Jardine played double bass on the Beach Boys' first (and only) record for Candix Records, "Surfin', but quit the band a few months later, in February 1962. A common misconception from this time states that Jardine left to focus on dental school, but he did not apply to dental school until 1964; he left due to creative differences and his belief that the newly-formed group would not be a commercial success. Jardine was replaced by David Marks on rhythm guitar. Jardine returned in spring 1963 as bassist so Brian could make fewer touring appearances. Issues between Marks, his parents, and manager/the Wilsons' father Murry led Marks to quit in October 1963. Jardine became the Beach Boys' rhythm guitarist following Marks' departure.

Jardine first sang lead on "Christmas Day", on 1964's The Beach Boys' Christmas Album and followed with the Number 1 hit "Help Me, Rhonda". It was at Jardine's suggestion that the Beach Boys recorded a version of the folk standard "Sloop John B", which Brian Wilson arranged and produced for their Pet Sounds album in 1966.
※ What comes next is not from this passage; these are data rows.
-- ==== Sys2Proof/Machine/Pool.lean ====
section
/-! DEFINITION. Pool allocation: lalloc, lfree, lquota, the landing's answers, and the fabric timeout of every request that
waits for a response (R70, R115, R286 to R289, R442). -/

namespace Sys2Proof.Machine

open Sys2Proof

/-! ### Attributes and quotas (R287, R442) -/

/-- Fields of the lalloc attribute word. -/
def attrPage (a : Nat) : Nat := bits a 13 12
def attrPlace (a : Nat) : Nat := bits a 11 10
def attrLanding (a : Nat) : Nat := bits a 3 0

/-- The attribute word and size hold values the table allows (R287 step 1). -/
def attrOk (size a : Nat) : Bool :=
  bits a 31 14 == 0 && attrPage a != 3 && attrPlace a != 3 && bits a 8 7 != 3 && bits a 6 5 < 2 && bits a 4 4 == 0
    && size != 0 && size ≤ 2 ^ 46

/-- The size rounded up to the page size (R287 step 2). -/
def roundedSize (size a : Nat) : Nat := (size + 2 ^ pageBits (attrPage a) - 1) / 2 ^ pageBits (attrPage a) * 2 ^ pageBits (attrPage a)

/-- Bytes of a context's live allocations at a landing. -/
def Landing.used (l : Landing) (ctx : Nat) : Nat :=
  ((l.allocs.filter fun a => a.ctx == ctx && !a.revoked).map (·.size)).sum

/-- The remaining quota (R289, R442). -/
def Landing.remaining (l : Landing) (ctx : Nat) : Nat := l.quota.get ctx - l.used ctx

/-- An allocation of the landing overlaps a range. -/
def Landing.taken (l : Landing) (off size : Nat) : Option PoolAlloc :=
  l.allocs.find? fun a => !a.revoked && off < a.off + a.size && a.off < off + size

/-- The lowest aligned free range in [lo, hi), past each allocation in the way. (DESIGN CHOICE: notes/assumptions/24.) -/
def Landing.fitIn (l : Landing) (size align hi : Nat) : Nat → Nat → Option Nat
  | 0, _ => none
  | n + 1, off =>
    let off := (off + align - 1) / align * align
    if hi < off + size then none
    else
      match l.taken off size with
      | none => some off
      | some a => l.fitIn size align hi n (a.off + a.size)

/-- Where a landing that follows the lowest-address rule grants a range (R70, R287 step 5). (DESIGN CHOICE: notes/assumptions/24.) -/
def Landing.place (l : Landing) (size attr : Nat) : Option Nat :=
  let align := 2 ^ pageBits (attrPage attr)
  let fuel := l.allocs.length + 1
  let fast := if attrPlace attr = 2 then none else l.fitIn size align 0x100_0000_0000 fuel 0
  match fast with
  | some off => some off
  | none =>
    if attrPlace attr = 1 then none
    else (sortBy (·.1) l.extents).findSome? fun e => l.fitIn size align (e.1 + e.2) fuel e.1

/-- The landing's answer to a pool request when nothing outside says otherwise. -/
def State.poolAnswer (s : State) (r : Req) : PoolAnswer :=
  let l := s.landings.get r.port
  match r.kind with
  | .alloc size attr _ =>
    if l.remaining r.ctx < roundedSize size attr then .quota
    else
      match l.place (roundedSize size attr) attr with
      | some off => .granted off
      | none => .noRoom
  | .free _ => .freed
  | _ => .quotaLeft (l.remaining r.ctx)

/-- The landing can grant the range: aligned, inside one of its kinds of memory that place allows, and free (R70). -/
def Landing.canGrant (l : Landing) (size attr off : Nat) : Bool :=
  off % 2 ^ pageBits (attrPage attr) == 0 && (l.taken off size).isNone
    && ((attrPlace attr != 2 && off + size ≤ 0x100_0000_0000)
      || (attrPlace attr != 1 && l.extents.any fun e => e.1 ≤ off && off + size ≤ e.1 + e.2))

/-! ### Results -/

/-- A trap taken by the lanes of a waiting pool instruction. -/
def State.poolTrap (s : State) (w : Nat) (r : WaitRec) (t : Trap) : State :=
  (s.setWarp w ((s.warp w).retry s.cycle r.lanes)).takeResponse w
    { t with group := r.lanes, ret := some r.pc, port := r.port, slot := slotOfPc r.pc }

/-- A pool request fails: its lanes take the trap, or the host's command is refused with status 7 (R434). -/
def State.poolStop (s : State) (id : Nat) (r : Req) (t : Trap) : State :=
  let s1 := { s with reqs := s.reqs.del id }.drainCheck r.port
  match r.kind with
  | .alloc _ _ (some h) => s1.reply h 0x50 7 []
  | _ =>
    match s.poolWaiter r.warp id with
    | some rec_ => s1.poolTrap r.warp rec_ { t with lanes := rec_.lanes }
    | none => s1

/-- A pool request fails with a cause that names its landing, but for ILLEGAL_OPERAND. (DEDUCED: notes/assumptions/120.) -/
def State.poolFault (s : State) (id : Nat) (r : Req) (cause : Nat) : State :=
  s.poolStop id r { cause := cause, landing := if cause = causeIllegalOperand then 0 else r.port }

/-- A pool request meets a poisoned table entry or stack word at a page (R424). (DEDUCED: notes/assumptions/122.) -/
def State.poolPoisoned (s : State) (id : Nat) (r : Req) (va : Nat) : State :=
  s.poolStop id r { cause := causeMemoryUncorrectable, addr := BitVec.ofNat 64 va }

/-- A pool request ends with a value and a status (R287 to R289); a host's allocation is refused unless OK. -/
def State.poolDone (s : State) (id : Nat) (r : Req) (x status : Nat) : State :=
  let s1 := { s with reqs := s.reqs.del id }.drainCheck r.port
  match r.kind with
  | .alloc _ _ (some h) => s1.reply h 0x50 7 []
  | _ =>
    match s.poolWaiter r.warp id with
    | some rec_ =>
      (match rec_.wait with
        | .pool _ d st => s1.finishPool r.warp rec_ d x 2 st status
        | _ => s1)
    | none => s1

/-- Replace the request a waiting pool instruction waits for. -/
def State.rewait (s : State) (w : Nat) (rec_ : WaitRec) (n : Nat) : State :=
  match rec_.wait with
  | .pool _ d st =>
    let x := s.warp w
    s.setWarp w { x with waits := x.waits.map fun y => if y == rec_ then { rec_ with wait := .pool n d st } else y }
  | _ => s

/-- The invalidation of an instruction's own range, after which it completes (R287 step 5, R288). -/
def State.poolInval (s : State) (id : Nat) (r : Req) (va len x status : Nat) : State :=
  let s1 := { s with reqs := s.reqs.del id }.drainCheck r.port
  match r.kind with
  | .alloc _ _ (some h) =>
    s1.invalidate { ctx := r.ctx, all := false, va := va, len := len, after := .reply h 0x50 (natToBytes 8 x) }
  | _ =>
    match s.poolWaiter r.warp id with
    | some rec_ =>
      (match rec_.wait with
        | .pool _ d st =>
          (s1.rewait r.warp rec_ (2 ^ 32 + s1.nextInval)).invalidate
            { ctx := r.ctx, all := false, va := va, len := len, after := .pool r.warp d x st status }
        | _ => s1)
    | none => s1.invalidate { ctx := r.ctx, all := false, va := va, len := len, after := .nothing }

/-! ### The landing's answers -/

/-- A granted range: mapped, then invalidated, then given (R287 step 5); without frames enough, or over a poisoned table, the
grant is returned (R411, R424). -/
def State.granted (s : State) (id : Nat) (r : Req) (size attr off : Nat) : State :=
  let pa := poolBase r.port + off
  let l := s.landings.get r.port
  let pages := size / 2 ^ pageBits (attrPage attr)
  match s.installBad r.ctx attr true pa pages, s.installPages r.ctx attr true pa pages with
  | some va, _ => s.poolPoisoned id r va
  | none, none =>
    (match r.kind with
      | .alloc _ _ (some h) => ({ s with reqs := s.reqs.del id }.drainCheck r.port).reply h 0x50 4 []
      | _ => s.poolDone id r 0 statusNoSpace)
  | none, some s =>
    let gone := fun (a : PoolAlloc) => a.revoked && a.ctx == r.ctx && off < a.off + a.size && a.off < off + size
    let a : PoolAlloc := { ctx := r.ctx, off := off, size := size, attr := attr, revoked := false, due := none }
    let s := { s with landings := s.landings.set r.port { l with allocs := (l.allocs.filter fun a => !gone a) ++ [a] } }
    s.poolInval id r (poolVa pa) size (poolVa pa) statusOk

/-- The allocation that starts at a pool address, at a landing. -/
def Landing.startsAt (l : Landing) (ctx off : Nat) : Option PoolAlloc := l.allocs.find? fun a => a.ctx == ctx && a.off == off

/-- Tickets whose read of some of a range of the pool is still to come expire (R288, R292). -/
def State.expireRange (s : State) (pa n : Nat) : State :=
  let hit := fun (e : TicketEntry) => e.state == 1 && e.parts.any fun o => pa < o.pa + e.partBytes && o.pa < pa + n
  ((s.tickets.filter fun p => hit p.2).map (·.1)).foldl (fun s k => if hit (s.tickets.get k) then s.freeTicket k false else s) s

/-- An allocation that is freed: its grants end, and its mapping goes (R288, R443). -/
def State.endAlloc (s : State) (r : Req) (a : PoolAlloc) : State :=
  let l := s.landings.get r.port
  let s := { s with landings := s.landings.set r.port { l with
    allocs := l.allocs.filter (· != a)
    grants := l.grants.filter fun g => !(g.omod == s.module_ && g.octx == r.ctx && a.covers g.off g.len) } }
  (s.removePages r.ctx (attrPage a.attr) (poolBase r.port + a.off) (a.size / 2 ^ pageBits (attrPage a.attr))).expireRange
    (poolBase r.port + a.off) a.size

/-- The removal of an allocation's mapping reads a poisoned word, at the page answered (R424). -/
def State.endBad (s : State) (r : Req) (a : PoolAlloc) : Option Nat :=
  s.removeBad r.ctx (attrPage a.attr) (poolBase r.port + a.off) (a.size / 2 ^ pageBits (attrPage a.attr))
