-- ==== Sys2Proof/Machine/Place.lean ====
section
/-! DEFINITION. A program of one instruction placed where the next step fetches: a context with its page table, a launch of one
crew, and a warp of 32 lanes at the instruction (R14 to R18, R183, R407). -/

namespace Sys2Proof.Machine

open Sys2Proof

/-- Where the instruction's page stands: virtual address, frame, and the frames of the four table levels. -/
def placeVa : Nat := 0x6000
def placePa : Nat := 0x20000
def placeRoot : Nat := 0x10000

/-- The leaf of the instruction's page: read, write and fetch, home 0. -/
def placeLeaf : Nat := placePa + 0xE5

/-- The tables that map the page, and the three words. -/
def placeMemory (m : Memory) (w : Nat) : Memory :=
  let put := fun (m : Memory) (a n x : Nat) => m.write a (natToBytes n x)
  let m := put m placeRoot 8 (0x12000 + 1)
  let m := put m 0x12000 8 (0x14000 + 1)
  let m := put m 0x14000 8 (0x16000 + 1)
  let m := put m (0x16000 + 8 * (placeVa / 8192)) 8 placeLeaf
  put m placePa 12 w

/-- A lane at the instruction. -/
def placeLane (l : Nat) : Lane := { live := true, pc := BitVec.ofNat 64 (placeVa / 4), tid := l, age := 0, readyAt := 0 }

/-- The state with context 1, launch 0, crew 0 on core 0, and warp 0 at the instruction, selected for this cycle's turn. (DESIGN CHOICE: notes/assumptions/95.) -/
def State.placeWord (s : State) (_nbits w : Nat) : State :=
  let ctx : Context := {
    live := true, root := placeRoot, stack := 0, save := 0, savesize := 0, trapbase := 0, ticketlife := 1000,
    fabrictimeout := 2000, reformage := 256, tables := [], qp := 1, dying := false }
  let rec_ : LaunchRec := { (default : LaunchRec) with counters := true, crews := 1, entry := placeVa, regs := 192, warps := 1, gang := 1, scratch := 0x10000 }
  let launch : Launch := { (default : Launch) with live := true, spec := rec_, ctx := 1, next := 1, uid := 1 }
  let crew : Crew := { (default : Crew) with live := true, resident := true, ctx := 1, size := 0x10000, slots := 1 }
  let warp : Warp := { (default : Warp) with
    live := true, quota := 192, lanes := (List.range 32).map fun l => (l, placeLane l) }
  let core : Core := { s.core 0 with tlb := [{ ctx := 1, vpn := placeVa / 8192, bits := 13, pte := placeLeaf }] }
  { s with
    power := 1, agenda := [], turns := [0], issues := [], cancels := [], raised := [], mem := placeMemory s.mem w, ctxs := s.ctxs.set 1 ctx
    launches := s.launches.set 0 launch, crews := s.crews.set 0 crew, warps := s.warps.set 0 warp, cores := s.cores.set 0 core }

end Sys2Proof.Machine
end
After Brian Wilson discontinued touring in late 1964, Jardine took on a more prominent role as a lead vocalist during live performances with the group. Beginning with his contributions to the Friends album, Jardine also became a songwriter and wrote or co-wrote a number of songs for the Beach Boys. "California Saga: California" from the Holland album, charted in early 1973. Jardine's song for his first wife, "Lady Lynda" (1978), scored a Top Ten chart entry in the UK. Increasingly from the time of the Surf's Up album, Al became involved alongside Carl Wilson in production duties for the Beach Boys. He shared production credits with Ron Altbach on M.I.U. Album (1978) and was a significant architect (with Mike Love) of the album's concept and content. As with "Lady Lynda" and his 1969 rewrite of Lead Belly's "Cotton Fields," "Come Go with Me" and "Peggy Sue" on M.I.U. Album were Jardine productions, the first being a measurable hit in the UK.

Jardine instigated the Beach Boys' recording of a remake of the Mamas and the Papas' song "California Dreamin'" (featuring Roger McGuinn), reaching No. 8 on the Billboard adult contemporary chart in 1986. The associated music video featured in heavy rotation on MTV and secured extensive international airplay. The video featured all the surviving Beach Boys and two of the three surviving members of the Mamas and the Papas, John Phillips and Michelle Phillips (Denny Doherty was on the East coast and declined), along with former Byrds guitarist Roger McGuinn.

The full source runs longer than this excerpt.